You know, something Bob has said has always stuck with me. “True authority and true leadership,” he maintains, “come from knowing who you are and not pretending to be anything else.” For Bob, humility isn’t a statement of weakness—it’s a precondition for growth. Of course, T’Challa, the hero of a certain film Disney produced under Bob’s tenure, was also an expert in confident humility. I’d say it worked pretty well for both of them.

Now a few words about PEN’s resonant motto, “the freedom to write”—because for so many Black authors, that freedom was hard-fought. As James Baldwin once noted and I quote, “For the horrors of the American Negro’s life there has been almost no language.” Recall, first, that it was illegal for an enslaved person in this country even to learn how to read and how to write. And then centuries of slavery were followed by another century of lynching, Jim Crow segregation, disenfranchisement. Does the English language fail us, Baldwin seems to be asking, in the face of the horror of racist terror? No, he decides—we must embrace it, we must occupy it, we must refashion it in our own images, speak it in our own voices, use it to redress the terror.

And what of the freedom to learn? Who has the right to study, the right to teach, to broach fraught subjects at a time when the temptation to police culture has never been higher? Today, partisans in various states are passing laws that regulate what teachers can say, aiming to exclude critical race theory, The 1619 Project, even trying to ban words, ladies and gentlemen—words—words like “multiculturalism,” words like “equity,” words like “whiteness.” But we must not exempt ourselves from scrutiny, and when well-meaning people treat an identity as something to be fenced off from those of another identity, we sell short the human imagination.
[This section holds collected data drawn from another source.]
/-- setPlayMode is the two rows of whichever key its `PM_TABLE` entry has the opcode of (R86, R126). -/
theorem exec_setPlayMode_iff_rows {mode : Arg} (hr : s.init = true)
    (hpm : pmEntry s.cfg s.cfg.variant mode = ⟨opc s.cfg s.cfg.variant k, ps⟩)
    (hC : WireRow s.cfg ic .C k (.two (dataHigh ps) (dataLow ps))) (hS : WireRow s.cfg is .S k ps) :
    exec (.setPlayMode mode) s = .next t ↔ ∃ w, exec ic s = .next w ∧ exec is w = .next t :=
  next_guarded_iff_rows hr hC hS (by simp only [hpm, emitKey, emit, frameOf_sentParams_two])

end

/-- Settles O39: each operation emits one key, with the parameters its two rows carry. -/
theorem operationsEmitTheirWireCommands : Obligations.OperationsEmitTheirWireCommands := by
  unfold Obligations.OperationsEmitTheirWireCommands
  intro s t hr
  refine ⟨?_, ?_, ?_, ?_, ?_, ?_, ?_, ?_, ?_, ?_, ?_⟩
  · intro i ic is h
    simp only [List.mem_cons, Prod.mk.injEq, List.not_mem_nil, or_false] at h
    obtain ⟨rfl, rfl, rfl⟩ | ⟨rfl, rfl, rfl⟩ | ⟨rfl, rfl, rfl⟩ := h
    · exact next_guarded_iff_rows hr .cStop .sStop (by rw [sentParams_self])
    · exact next_guarded_iff_rows hr .cNext .sNext (by rw [sentParams_self])
    · exact next_guarded_iff_rows hr .cPrev .sPrev (by rw [sentParams_self])
  · intro level n h
    exact next_guarded_iff_rows hr (.cSetVolume _) (.sSetVolume _)
      (by rw [levelParams_of_nearest h, sentParams_self])
  · intro index n h
    exact ⟨next_guarded_iff_rows hr (.cPlayIndex _ _) (.sPlayIndex _ _)
        (by rw [indexParams_of_nearest h, sentParams_self]),
      next_guarded_iff_rows hr (.cPlayMp3Folder _ _) (.sPlayMp3Folder _ _)
        (by rw [indexParams_of_nearest h, sentParams_self])⟩
  · intro folder track f r hf ht
    exact next_guarded_iff_rows hr (.cPlayFolderTrack _ _) (.sPlayFolderTrack _ _)
      (by rw [folderTrackParams_of_nearest hf ht, sentParams_self])
  · intro mode
    exact next_guarded_iff_rows hr (.cSetEq _) (.sSetEq _) (by rw [sentParams_self])
  · intro mode ps hpm
    exact exec_setPlayMode_iff_rows hr hpm (.cSetPlayMode _ _) (.sSetPlayMode _)
  · intro mode ps hpm
    exact exec_setPlayMode_iff_rows hr hpm (.cLoopFolder _ _) (.sLoopFolder _)
  · intro mode ps hpm
    exact exec_setPlayMode_iff_rows hr hpm (.cShuffleFolder _ _) (.sShuffleFolder _)
  · intro hp
    exact next_guarded_iff_rows_then (setPaused true) hr .cPause .sPause (by simp [hp])
  · intro hp
    exact next_guarded_iff_rows_then (setPaused false) hr .cResume .sResume (by simp [hp])
  · exact next_guarded_iff_rows_then (delay (tSelMs s.cfg)) hr .cSelectDevice .sSelectDevice
      (by rw [sentParams_selParam])

end Sys2Proof.Machine
end

section
/-! The checksum of format C (R100 to R102, R106), the laws of the two builders (R109), and the codec port (R107,
R108). -/

namespace Sys2Proof.Machine

/-! ### The accumulator -/

/-- The accumulator adds fields in any order (R102). -/
theorem sumFields_perm {fs gs : List Byte} (h : fs.Perm gs) : sumFields fs = sumFields gs :=
  h.foldl_eq' (fun f _ g _ sum => add_right_comm sum (f.setWidth 16) (g.setWidth 16)) 0x0000#16

/-! ### The checksum and its two bytes -/

/-- Subtracting from all ones is complementing (R101, R102). -/
theorem ck16_eq_not (cmd dh dl : Byte) : ck16 cmd dh dl = ~~~ sum16 cmd dh dl :=
  BitVec.allOnes_sub_eq_not (sum16 cmd dh dl)

theorem xor_allOnes_eq_ck16 (cmd dh dl : Byte) : sum16 cmd dh dl ^^^ 0xFFFF#16 = ck16 cmd dh dl :=
  BitVec.xor_allOnes.trans (ck16_eq_not cmd dh dl).symm

/-- The receiver's equation of R109 (d), with the two checksum bytes as one number. -/
theorem ck16_toNat_add_sum16_toNat (cmd dh dl : Byte) : (ck16 cmd dh dl).toNat + (sum16 cmd dh dl).toNat = 0xFFFF := by
  rw [ck16_toNat, sum16_toNat]
  omega

theorem ckHigh_toNat (cmd dh dl : Byte) : (ckHigh cmd dh dl).toNat = (ck16 cmd dh dl).toNat / 256 := by
  have hck := (ck16 cmd dh dl).isLt
  rw [ckHigh, BitVec.toNat_setWidth, BitVec.toNat_ushiftRight, Nat.shiftRight_eq_div_pow]
  omega

theorem ckLow_toNat (cmd dh dl : Byte) : (ckLow cmd dh dl).toNat = (ck16 cmd dh dl).toNat % 256 :=
  BitVec.toNat_setWidth 8 (ck16 cmd dh dl)

theorem ckHigh_eq_hi8 (cmd dh dl : Byte) : ckHigh cmd dh dl = hi8 (ck16 cmd dh dl).toNat := by
  rw [hi8_natCast, ← ckHigh_toNat, BitVec.ofNat_toNat, BitVec.setWidth_eq]

theorem ckLow_eq_lo8 (cmd dh dl : Byte) : ckLow cmd dh dl = lo8 (ck16 cmd dh dl).toNat := by
  rw [lo8_natCast, BitVec.ofNat_toNat, ckLow]

/-- Settles O15: the modulus of the sum never acts, the subtraction is a complement, and addition commutes. -/
theorem checksumIsTheComplementedSum : Obligations.ChecksumIsTheComplementedSum := by
  unfold Obligations.ChecksumIsTheComplementedSum
  intro cmd dh dl
  have hsum := sum16_toNat cmd dh dl
  have hadd := ck16_toNat_add_sum16_toNat cmd dh dl
  have hmask (n : Nat) : n &&& 0xFF = n % 256 := Nat.and_two_pow_sub_one_eq_mod n 8
  refine ⟨by omega, by omega, ck16_eq_not cmd dh dl, hadd, ckHigh_eq_hi8 cmd dh dl, ckLow_eq_lo8 cmd dh dl, ?_, ?_, ?_⟩
  · rw [hmask, Nat.shiftRight_eq_div_pow, ckHigh_toNat]
    omega
  · rw [hmask, ckLow_toNat]
  · intro fs hfs
    rw [sumFields_perm hfs, ← sum16, xor_allOnes_eq_ck16]

/-- Settles O16: three bytes add at most 0x2FD to the constant 0x105, so the checksum lies in 0xFBFD to 0xFEFA. -/
theorem checksumRanges : Obligations.ChecksumRanges := by
  unfold Obligations.ChecksumRanges
  intro cmd dh dl
  have hsum := sum16_toNat cmd dh dl
  have hck := ck16_toNat cmd dh dl
  have hhigh := ckHigh_toNat cmd dh dl
  refine ⟨by omega, by omega, hck, ?_⟩
  simp only [← BitVec.toNat_inj, BitVec.toNat_ofNat]
  omega

/-! ### Laws of the builders -/

/-- The receiver's equation for the bytes of a frame (R109 (d)). -/
theorem checksum_of_drop_buildC {c h l f1 f2 f3 f4 f5 f6 f7 f8 : Byte}
    (hf : (buildC c h l).drop 1 = [f1, f2, f3, f4, f5, f6, f7, f8, 0xEF#8]) :
    256 * f7.toNat + f8.toNat + f1.toNat + f2.toNat + f3.toNat + f4.toNat + f5.toNat + f6.toNat = 0xFFFF := by
  simp only [buildC, List.drop_succ_cons, List.drop_zero, List.cons.injEq, and_true] at hf
  obtain ⟨rfl, rfl, rfl, rfl, rfl, rfl, rfl, rfl⟩ := hf
  have hhigh := ckHigh_toNat c h l
  have hlow := ckLow_toNat c h l
  have hsum := sum16_toNat c h l
  have hadd := ck16_toNat_add_sum16_toNat c h l
  simp only [BitVec.toNat_ofNat]
  omega

/-- A frame is read back as its three inputs, so it determines them. -/
theorem buildC_injective {c h l c' h' l' : Byte} (hf : buildC c h l = buildC c' h' l') : c = c' ∧ h = h' ∧ l = l' := by
  have hread := congrArg parseFrame hf
  rw [parseFrame_buildC, parseFrame_buildC] at hread
  cases hread
  exact ⟨rfl, rfl, rfl⟩

/-- CMD and the parameters stand at fixed places, so the frame determines them also where LEN wraps (R104). -/
theorem buildS_injective {c c' : Byte} {ps ps' : List Byte} (hf : buildS c ps = buildS c' ps') : c = c' ∧ ps = ps' := by
  rw [buildS_eq, buildS_eq] at hf
  obtain ⟨-, htail⟩ := List.cons.inj hf
  obtain ⟨-, hbody⟩ := List.cons.inj htail
  obtain ⟨hcmd, hps⟩ := List.cons.inj hbody
  exact ⟨hcmd, List.append_cancel_right hps⟩

theorem getLast?_buildS (c : Byte) (ps : List Byte) : (buildS c ps).getLast? = some 0x7E#8 :=
  List.getLast?_concat

theorem take_drop_buildS (c : Byte) (ps : List Byte) : ((buildS c ps).drop 3).take ps.length = ps :=
  List.take_left

/-- Settles O19: the fixed bytes by the frame's definition, LEN by O18, the rest by the laws above. -/
theorem codecLaws : Obligations.CodecLaws := by
  unfold Obligations.CodecLaws
  refine ⟨?_, ?_, fun _ _ _ _ _ _ => buildC_injective, fun _ _ _ _ => buildS_injective⟩
  · intro c h l
    exact ⟨rfl, ⟨rfl, rfl, rfl, rfl, rfl⟩, ⟨rfl, rfl, rfl⟩, fun _ _ _ _ _ _ _ _ => checksum_of_drop_buildC⟩
  · intro c ps
    obtain ⟨len, hframe, -, hlen, hlength⟩ := buildSimpleFrameBytes c ps
    refine ⟨hlength, fun hps => ⟨len, ?_, hlen hps⟩, rfl, getLast?_buildS c ps, rfl, take_drop_buildS c ps⟩
    rw [hframe]
    rfl

/-! ### The codec port -/

theorem exec_buildC (cmd dh dl : Byte) (s : State) : exec (.buildC cmd dh dl) s = .next (reply (buildC cmd dh dl) s) :=
  rfl

theorem exec_buildS_of_fits {s : State} {ps : List Byte} (h : ps.length ≤ nparamMax s.cfg) (cmd : Byte) :
    exec (.buildS cmd ps) s = .next (reply (buildS cmd ps) s) :=
  if_pos ((listFits_iff ps _).mpr h)

theorem exec_buildS_of_too_long {s : State} {ps : List Byte} (h : nparamMax s.cfg < ps.length) (cmd : Byte) :
    exec (.buildS cmd ps) s = .refused .listCannotBeFormed :=
  if_neg fun hfits => h.not_ge ((listFits_iff ps _).mp hfits)

/-- Settles O20: the port answers with what the builder gives, here byte by byte. -/
theorem codecPortAnswersTheFrame : Obligations.CodecPortAnswersTheFrame := by
  unfold Obligations.CodecPortAnswersTheFrame
  constructor
  · intro s cmd dh dl
    rw [exec_buildC, buildC, ckHigh_eq, ckLow_eq, reply]
  · intro s cmd ps hps
    rw [exec_buildS_of_fits hps, buildS_eq, reply]
    rfl

/-- Settles O21, by the bound `listFits` stands for. -/
theorem listsTooLongForThePortAreRefused : Obligations.ListsTooLongForThePortAreRefused := by
  unfold Obligations.ListsTooLongForThePortAreRefused
  intro s cmd ps h
  exact exec_buildS_of_too_long h cmd

end Sys2Proof.Machine
end

section
/-! Uninitialized (R120, R161): an operation that begins with the guard does nothing, and so a run of requests before
the first init does nothing. -/

namespace Sys2Proof.Machine

/-- In Uninitialized the guard turns the whole operation into nothing (R120). -/
theorem exec_of_isGuarded_of_uninit {i : Instr} {s : State} (hi : isGuarded i = true) (hu : s.init = false) :
    exec i s = .next s := by
  cases i
  case selectDevice | setVolume | playByIndex | playInFolder | playFromNamedFolder | setEqualizer | setPlayMode
      | pauseResume | stop | next | prev => exact congrArg Host.Outcome.next (guarded_of_uninit hu _)
  all_goals cases hi

/-- Settles O26, by the guard of each of the eleven. -/
theorem uninitializedOperationsDoNothing : Obligations.UninitializedOperationsDoNothing := by
  unfold Obligations.UninitializedOperationsDoNothing
  intro i s hi hu
  exact exec_of_isGuarded_of_uninit hi hu

/-- On the command port all but init are guarded or do nothing in either state (R77, R87). -/
theorem isGuarded_or_reserved_of_command_port {i : Instr} (hp : i.port = .command) (hi : isInit i = false) :
    isGuarded i = true ∨ ∃ op, i = .reserved op := by
  cases i
  case init => cases hi
  case reserved op => exact .inr ⟨op, rfl⟩
  case selectDevice | setVolume | playByIndex | playInFolder | playFromNamedFolder | setEqualizer | setPlayMode
      | pauseResume | stop | next | prev => exact .inl rfl
  all_goals cases hp

theorem exec_request_of_uninit {q : Request} {s : State} (hu : s.init = false) (hq : opField q ≠ 0x01#8) :
    exec (decodeRequest q) s = .next s := by
  have hi : isInit (decodeRequest q) = false := Bool.eq_false_iff.mpr (mt opField_of_isInit_decodeRequest hq)
  obtain hg | ⟨op, hop⟩ := isGuarded_or_reserved_of_command_port (port_decodeRequest q) hi
  · exact exec_of_isGuarded_of_uninit hg hu
  · rw [hop]
    rfl

/-- Settles O45, by induction on the requests: the first is taken off the list and nothing else happens. -/
theorem nothingHappensBeforeInit : Obligations.NothingHappensBeforeInit := by
  unfold Obligations.NothingHappensBeforeInit
  intro qs s hu hqs
  induction qs with
  | nil => rfl
  | cons q qs ih =>
    obtain ⟨hq, hrest⟩ := List.forall_mem_cons.mp hqs
    have hstep : step (withRequests s (q :: qs)) = .next (withRequests s qs) := by
      rw [step_withRequests_cons]
      exact exec_request_of_uninit hu hq
    exact (run_succ _ _ _).mpr ⟨_, hstep, ih hrest⟩

end Sys2Proof.Machine
end

section
/-! The ten playback operations (R121 to R131). `PlaybackRow` is the table of what each emits; both outcomes of `exec`
are read off it once, and a statement about one operation is its row with the clamped arguments put in. -/

namespace Sys2Proof.Machine

/-- What playback operation `i` emits in Ready on straps `c` with PAUSED = `p`: opcode and parameters (R121 to R130). -/
inductive PlaybackRow (c : Cfg) : Bool → Instr → Byte → Params → Prop where
  | setVolume (p : Bool) (level : Arg) :
      PlaybackRow c p (.setVolume level) (opc c c.variant .setVolume) (levelParams c level)
  | playByIndex (p : Bool) (index : Arg) :
      PlaybackRow c p (.playByIndex index) (opc c c.variant .playIndex) (indexParams c index)
  | playInFolder (p : Bool) (folder track : Arg) :
      PlaybackRow c p (.playInFolder folder track) (opc c c.variant .playFolderTrack) (folderTrackParams folder track)
  | playFromNamedFolder (p : Bool) (index : Arg) :
      PlaybackRow c p (.playFromNamedFolder index) (opc c c.variant .playMp3Folder) (indexParams c index)
  | setEqualizer (p : Bool) (mode : Arg) :
      PlaybackRow c p (.setEqualizer mode) (opc c c.variant .setEq) (.one (eqCode c mode))
  | setPlayMode (p : Bool) (mode : Arg) :
      PlaybackRow c p (.setPlayMode mode) (pmEntry c c.variant mode).cmd (pmEntry c c.variant mode).params
  | pause : PlaybackRow c false .pauseResume (opc c c.variant .pause) .none
  | resume : PlaybackRow c true .pauseResume (opc c c.variant .resume) .none
  | stop (p : Bool) : PlaybackRow c p .stop (opc c c.variant .stop) .none
  | next (p : Bool) : PlaybackRow c p .next (opc c c.variant .next) .none
  | prev (p : Bool) : PlaybackRow c p .prev (opc c c.variant .prev) .none

/-! ### What the model says of a row -/

section
variable {c : Cfg} {p : Bool} {i : Instr} {cmd : Byte} {ps : Params} {s : State}

theorem playbackRow_of_isPlayback (hi : isPlayback i = true) (c : Cfg) (p : Bool) :
    ∃ cmd ps, PlaybackRow c p i cmd ps := by
  cases i
  case pauseResume => cases p; exacts [⟨_, _, .pause⟩, ⟨_, _, .resume⟩]
  case setVolume | playByIndex | playInFolder | playFromNamedFolder | setEqualizer | setPlayMode | stop | next
      | prev => exact ⟨_, _, by constructor⟩
  all_goals cases hi

theorem isGuarded_of_playbackRow (h : PlaybackRow c p i cmd ps) : isGuarded i = true := by
  cases h <;> rfl

/-- EMIT with its frame byte by byte and every other field as it was (R105). -/
theorem emit_eq (cmd : Byte) (ps : Params) (s : State) :
    emit cmd ps s = { s with evlog := s.evlog ++ [.tx (frameTemplate s.cfg.variant cmd ps)] } := by
  rw [← frameOf_eq_template]
  rfl

theorem exec_pauseResume_of_playbackRow (h : PlaybackRow s.cfg p .pauseResume cmd ps) (hp : s.paused = p)
    (hr : s.init = true) : exec .pauseResume s = .next (setPaused (!p) (emit cmd ps s)) := by
  simp only [exec, execPauseResume, guarded_of_ready hr, hp]
  cases h <;> rfl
One reason this award is special to me is that it is presented by two people quite dear to my heart: one my former professor, the other my former student, whose own senior essay on Toni Morrison, written at Yale in 1985, was so brilliantly insightful. Together, they represent ideals of education that I hold sacred. The idea that you have to look like the subject to master the subject was a prejudice that our forebears—women seeking to write about men, Black people seeking to write about white writers—were forced to challenge. Toni Morrison’s master thesis at Cornell was a study of Virginia Woolf and William Faulkner, completed in 1955, the same year that Rosa Parks refused to move from the white section of that public bus. Any teacher, any student, any reader, any writer, sufficiently motivated and committed, must be able to engage with the subjects of their choice, freely and without prequalification. That is not only the essence of learning, ladies and gentlemen—that is the essence of being human.

The great Wole Soyinka helped me grasp that when I came to study with him at the University of Cambridge almost five decades ago. Despite the fact that I wasn’t African, let alone Yoruba, Wole welcomed me into his mythical, metaphysical world. And what exhilaration I felt, exploring these new worlds, recalling a passage from the Book of Jeremiah, “Call unto me, and I will answer thee, and show thee great and mighty things, which thou knowest not!” Or as W. E. B. Du Bois wrote, yearningly, “I summon Aristotle and Aurelius and what soul I will, and they come all graciously with no scorn nor condescension. So, wed with Truth, I dwell above the veil.” Du Bois never let anyone tell him to stay in his lane. When Du Bois needed to, he paved his own lane.

What I owe to my teachers—and to my students—is a shared sense of wonder and awe in the face of encountering humanity across space and time, a bridge we magically cross in works created by people who don’t look like us, and who in so many cases, would be astonished that we even know their work and know their names. Social identities, ladies and gentlemen, are not protected but betrayed when we turn them into silos with sentries. The freedom to write can only thrive if we protect the freedom to read and the freedom to learn. And perhaps the first thing to learn is that we could all do with much more humility and much more humanity. Thank you very much.